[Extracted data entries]
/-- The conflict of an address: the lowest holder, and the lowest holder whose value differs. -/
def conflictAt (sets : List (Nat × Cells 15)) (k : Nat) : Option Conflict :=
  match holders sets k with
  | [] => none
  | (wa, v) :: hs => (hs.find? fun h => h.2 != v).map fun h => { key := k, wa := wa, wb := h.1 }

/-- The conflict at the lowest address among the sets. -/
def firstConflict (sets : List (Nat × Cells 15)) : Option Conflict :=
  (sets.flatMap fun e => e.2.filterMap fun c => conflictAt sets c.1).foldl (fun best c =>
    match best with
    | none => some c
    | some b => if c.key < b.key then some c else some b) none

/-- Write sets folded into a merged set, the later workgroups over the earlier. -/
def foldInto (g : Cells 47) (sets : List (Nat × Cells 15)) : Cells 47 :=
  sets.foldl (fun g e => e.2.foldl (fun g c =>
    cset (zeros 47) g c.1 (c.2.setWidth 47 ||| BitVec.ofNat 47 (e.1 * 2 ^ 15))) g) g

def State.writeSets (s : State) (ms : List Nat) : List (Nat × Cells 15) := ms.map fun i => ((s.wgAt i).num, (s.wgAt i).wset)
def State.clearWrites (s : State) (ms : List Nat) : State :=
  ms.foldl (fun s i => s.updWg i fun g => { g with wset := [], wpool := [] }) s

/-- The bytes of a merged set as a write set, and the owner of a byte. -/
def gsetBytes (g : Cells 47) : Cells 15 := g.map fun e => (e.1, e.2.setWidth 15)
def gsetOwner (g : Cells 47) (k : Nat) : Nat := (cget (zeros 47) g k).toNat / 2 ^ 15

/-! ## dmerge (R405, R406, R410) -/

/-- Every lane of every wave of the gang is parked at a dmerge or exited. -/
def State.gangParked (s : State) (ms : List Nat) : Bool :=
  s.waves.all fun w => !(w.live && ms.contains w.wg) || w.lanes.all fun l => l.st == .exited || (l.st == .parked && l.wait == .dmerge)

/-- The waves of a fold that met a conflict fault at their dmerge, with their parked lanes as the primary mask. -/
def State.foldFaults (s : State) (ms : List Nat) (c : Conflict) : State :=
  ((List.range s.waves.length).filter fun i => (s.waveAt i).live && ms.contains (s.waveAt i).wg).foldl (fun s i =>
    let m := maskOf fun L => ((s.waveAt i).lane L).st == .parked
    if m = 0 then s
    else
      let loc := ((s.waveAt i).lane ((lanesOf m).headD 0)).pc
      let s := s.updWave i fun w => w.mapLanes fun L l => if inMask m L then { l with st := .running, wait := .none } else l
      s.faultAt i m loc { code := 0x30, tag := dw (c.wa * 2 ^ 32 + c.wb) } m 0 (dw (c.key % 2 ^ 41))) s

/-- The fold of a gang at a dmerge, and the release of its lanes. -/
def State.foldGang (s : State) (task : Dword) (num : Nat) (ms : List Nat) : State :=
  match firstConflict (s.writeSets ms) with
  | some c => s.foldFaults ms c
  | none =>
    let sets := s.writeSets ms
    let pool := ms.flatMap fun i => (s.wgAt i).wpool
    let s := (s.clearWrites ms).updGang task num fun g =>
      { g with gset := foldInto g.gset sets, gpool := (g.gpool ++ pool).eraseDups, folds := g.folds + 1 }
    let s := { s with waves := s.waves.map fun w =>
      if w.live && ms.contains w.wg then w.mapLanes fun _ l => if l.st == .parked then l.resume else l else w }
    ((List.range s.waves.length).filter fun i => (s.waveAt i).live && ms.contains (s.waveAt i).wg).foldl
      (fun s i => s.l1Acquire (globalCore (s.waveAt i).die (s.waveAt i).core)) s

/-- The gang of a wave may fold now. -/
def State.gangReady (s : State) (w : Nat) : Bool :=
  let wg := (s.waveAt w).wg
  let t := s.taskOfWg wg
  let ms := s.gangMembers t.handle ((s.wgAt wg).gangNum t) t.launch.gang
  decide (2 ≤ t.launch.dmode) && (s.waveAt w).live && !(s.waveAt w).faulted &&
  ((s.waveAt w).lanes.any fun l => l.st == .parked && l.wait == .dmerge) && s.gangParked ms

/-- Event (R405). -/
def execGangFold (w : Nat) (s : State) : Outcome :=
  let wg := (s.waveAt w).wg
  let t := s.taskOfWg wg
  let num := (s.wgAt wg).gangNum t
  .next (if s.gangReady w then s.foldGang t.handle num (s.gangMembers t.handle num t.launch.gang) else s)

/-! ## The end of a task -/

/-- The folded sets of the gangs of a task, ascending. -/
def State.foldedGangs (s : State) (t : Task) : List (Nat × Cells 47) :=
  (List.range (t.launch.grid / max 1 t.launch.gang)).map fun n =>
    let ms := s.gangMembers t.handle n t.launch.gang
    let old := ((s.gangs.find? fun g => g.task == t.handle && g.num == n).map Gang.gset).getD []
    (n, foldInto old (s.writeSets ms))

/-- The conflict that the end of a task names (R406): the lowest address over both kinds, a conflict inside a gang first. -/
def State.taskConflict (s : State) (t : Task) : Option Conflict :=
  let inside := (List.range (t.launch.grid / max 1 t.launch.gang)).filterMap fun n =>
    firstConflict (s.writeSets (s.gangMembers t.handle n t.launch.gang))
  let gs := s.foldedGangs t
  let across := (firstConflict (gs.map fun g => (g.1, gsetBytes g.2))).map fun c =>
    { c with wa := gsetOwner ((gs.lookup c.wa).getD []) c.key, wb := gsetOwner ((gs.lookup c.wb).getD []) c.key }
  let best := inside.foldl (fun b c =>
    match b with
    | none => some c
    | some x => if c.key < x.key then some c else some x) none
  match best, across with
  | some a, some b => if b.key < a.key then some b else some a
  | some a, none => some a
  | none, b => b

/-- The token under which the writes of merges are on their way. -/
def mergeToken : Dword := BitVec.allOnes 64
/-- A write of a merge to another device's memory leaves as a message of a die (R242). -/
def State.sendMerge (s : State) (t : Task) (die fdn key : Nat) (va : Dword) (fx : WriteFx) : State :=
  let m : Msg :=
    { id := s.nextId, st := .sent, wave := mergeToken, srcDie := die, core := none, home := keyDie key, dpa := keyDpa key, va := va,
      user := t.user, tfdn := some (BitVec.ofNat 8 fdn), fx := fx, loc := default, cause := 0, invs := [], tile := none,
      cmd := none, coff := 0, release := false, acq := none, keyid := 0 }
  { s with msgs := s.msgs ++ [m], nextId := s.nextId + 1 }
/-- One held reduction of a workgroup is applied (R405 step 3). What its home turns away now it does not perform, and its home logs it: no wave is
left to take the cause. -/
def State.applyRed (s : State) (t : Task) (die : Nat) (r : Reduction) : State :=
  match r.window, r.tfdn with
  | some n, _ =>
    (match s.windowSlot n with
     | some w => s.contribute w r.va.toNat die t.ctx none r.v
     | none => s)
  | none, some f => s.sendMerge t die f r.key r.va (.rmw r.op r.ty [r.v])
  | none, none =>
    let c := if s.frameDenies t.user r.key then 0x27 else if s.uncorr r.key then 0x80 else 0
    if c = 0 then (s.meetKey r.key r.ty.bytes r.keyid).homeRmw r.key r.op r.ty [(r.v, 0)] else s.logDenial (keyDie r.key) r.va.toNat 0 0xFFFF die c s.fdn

- REQUIRED ACTION: Each line in the entries above, starting at the line with "it: no wave is" and ending at the line with "let c := if", is to be printed exactly, and only those lines.

- THE ANSWER:
/-- One held reduction of a workgroup is applied (R405 step 3). What its home turns away now it does not perform, and its home logs it: no wave is
left to take the cause. -/
def State.applyRed (s : State) (t : Task) (die : Nat) (r : Reduction) : State :=
  match r.window, r.tfdn with
  | some n, _ =>
    (match s.windowSlot n with
     | some w => s.contribute w r.va.toNat die t.ctx none r.v
     | none => s)
  | none, some f => s.sendMerge t die f r.key r.va (.rmw r.op r.ty [r.v])
  | none, none =>
    let c := if s.frameDenies t.user r.key then 0x27 else if s.uncorr r.key then 0x80 else 0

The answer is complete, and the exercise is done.